-- ==== Sys2Proof/Machine/Bus.lean ====
section
/-! DEFINITION. The bus slave port (20_memory.md): window decoding, bus errors, reads and writes of every
location, while IDLE and while BUSY. -/

namespace Sys2Proof.Machine

/-- The offset of a bus address, if the block decodes it (20_memory.md R46). -/
def windowOffset (p : Params) (addr : Nat) : Option Nat :=
  if p.base ≤ addr ∧ addr < p.base + p.windowSize then some (addr - p.base) else none

/-- An access the block answers with a bus error: misaligned (20_memory.md R51), or not 4 bytes in
0x000..0x0FF (R52). -/
def isBusError (off : Nat) (z : Size) : Bool :=
  off % z.bytes != 0 || (off < 0x100 && z != .b4)

/-- The register at an aligned offset below 0x03C (10_state.md, register map). -/
def regAt (off : Nat) : Reg :=
  match off with
  | 0x000 => .id
  | 0x004 => .ctrl
  | 0x008 => .status
  | 0x00C => .cmd
  | 0x010 => .srcA
  | 0x014 => .srcB
  | 0x018 => .dst
  | 0x01C => .lenA
  | 0x020 => .lenB
  | 0x024 => .bitidx
  | 0x028 => .drop
  | 0x02C => .result
  | 0x030 => .cursors
  | 0x034 => .dropcfg
  | _ => .dropped

/-- What an offset names (20_memory.md R57, 10_state.md register map). A legal access below 0x03C is at a
multiple of 4 (R51, R52), so it is at a register's own offset. -/
def targetOf (off : Nat) : Target :=
  if off < 0x03C then .reg (regAt off)
  else if off < 0x100 then .reserved
  else if off < 0x200 then .sbox (off - 0x100)
  else if off < 0x1000 then .reserved
  else .dmem (off - 0x1000)

/-- The locations whose reads are unspecified while BUSY (20_memory.md R64). -/
def Target.unspecifiedWhileBusy (t : Target) : Bool :=
  match t with
  | .reg .result => true
  | .reg .cursors => true
  | .reg .dropcfg => true
  | .reg .dropped => true
  | .sbox _ => true
  | .dmem _ => true
  | _ => false

/-- The value a register reads (10_state.md R17 to R34). CMD reads 0 (R27). -/
def readReg (r : Reg) (s : State) : Word :=
  match r with
  | .id => 0x52433401
  | .ctrl => ctrlWord s
  | .status => statusWord s
  | .cmd => 0
  | .srcA => s.operands.srcA
  | .srcB => s.operands.srcB
  | .dst => s.operands.dst
  | .lenA => s.operands.lenA
  | .lenB => s.operands.lenB
  | .bitidx => s.operands.bitidx
  | .drop => s.operands.drop
  | .result => s.result
  | .cursors => cursorsWord s
  | .dropcfg => s.engine.dropcfg
  | .dropped => s.engine.dropped

/-- The SBOX window's bytes `S[k] .. S[k+n-1]` (10_state.md R37, 20_memory.md R56). -/
def sboxBytes (p : SBox) (k n : Nat) : List Byte :=
  (List.range n).map fun m => sboxGet p (BitVec.ofNat 8 (k + m))

/-- The low `8·size` bits of a word, the rest 0 (20_memory.md R46). -/
def lowBytes (z : Size) (w : Word) : Word := BitVec.ofNat 32 (w.toNat % 2 ^ (8 * z.bytes))

/-- The data of a legal read (20_memory.md R56, R64), with the state after: the block's own state is unchanged
(R58), and a free value advances the draw counter. -/
def busRead (off : Nat) (z : Size) (s : State) : Word × State :=
  if s.busy && (targetOf off).unspecifiedWhileBusy then
    (lowBytes z (Config.freeWord s.draws), s.setDraws (s.draws + 1))
  else
    match targetOf off with
    | .reg r => (readReg r s, s)
    | .reserved => (0, s)
    | .sbox k => (packLE (sboxBytes s.engine.sbox k z.bytes), s)
    | .dmem a =>
      let r := memReadBytes z.bytes a s
      (packLE r.1, r.2)

/-- A host write of w to CMD: an issue while IDLE (10_state.md R27, 40_command_cycle.md R82); while BUSY it
only sets CMD_LOST (20_memory.md R62). -/
def writeCmd (w : Word) (s : State) : State :=
  if s.busy then s.setCmdLost true else s.issue w

/-- The operand registers after a host write of w to register r (10_state.md R28 to R30): all 32 bits stored. -/
def writeOperand (r : Reg) (w : Word) (o : Operands) : Operands :=
  match r with
  | .srcA => { o with srcA := w }
  | .srcB => { o with srcB := w }
  | .dst => { o with dst := w }
  | .lenA => { o with lenA := w }
  | .lenB => { o with lenB := w }
  | .bitidx => { o with bitidx := w }
  | .drop => { o with drop := w }
  | _ => o

/-- A host write of w to a register: CTRL, STATUS and CMD act also while BUSY (20_memory.md R62, R63);
operand registers are written only while IDLE (R63); read-only registers ignore writes (10_state.md R17, R31
to R34). -/
def writeReg (r : Reg) (w : Word) (s : State) : State :=
  match r with
  | .ctrl => writeCtrl w s
  | .status => writeStatus w s
  | .cmd => writeCmd w s
  | _ => if s.busy then s else s.setOperands (writeOperand r w s.operands)

/-- The effect of a legal write (20_memory.md R56, R57, R63). Writes to SBOX and to reserved offsets are
ignored (10_state.md R35, R37). -/
def busWrite (off : Nat) (z : Size) (w : Word) (s : State) : State :=
  match targetOf off with
  | .reg r => writeReg r w s
  | .reserved => s
  | .sbox _ => s
  | .dmem a => if s.busy then s else memWriteBytes z.bytes a w s

/-- A host transaction (20_memory.md R46, R47). An address outside the window is not decoded: the block does
nothing and answers nothing. A bus error changes no state (R53) and precedes every other effect
(60_exceptions.md R121(b)). -/
def access (t : Txn) (s : State) : State :=
  match windowOffset s.params t.addr with
  | none => s
  | some off =>
    if isBusError off t.size then s.respond .busError
    else if t.write then (busWrite off t.size t.wdata s).respond .writeAck
    else
      let r := busRead off t.size s
      r.2.respond (.readData r.1)

/-- A transaction presented while `rst = 1` (70_reset_and_hazards.md R132): it is not performed. Its answer is
free: a read returns an unspecified value, and whether `err` is set is not said (log entry 9). -/
def accessInReset (t : Txn) (s : State) : State :=
  match windowOffset s.params t.addr with
  | none => s
  | some _ =>
    let answer : Response :=
      if Config.freeBit s.draws then .busError
      else if t.write then .writeAck
      else .readData (lowBytes t.size (Config.freeWord (s.draws + 1)))
    (s.setDraws (s.draws + 2)).respond answer

/-- A clock edge with `rst = 1` (70_reset_and_hazards.md R130), with the transaction presented on it, if any. -/
def resetEdge (t : Option Txn) (s : State) : State :=
  match t with
  | none => s.applyReset
  | some t => accessInReset t s.applyReset

end Sys2Proof.Machine
end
....................
PROBLEM TO SOLVE: Go through the records above line by line and say how many lines include "packLE", giving only that number.

WRITTEN ANSWER: 2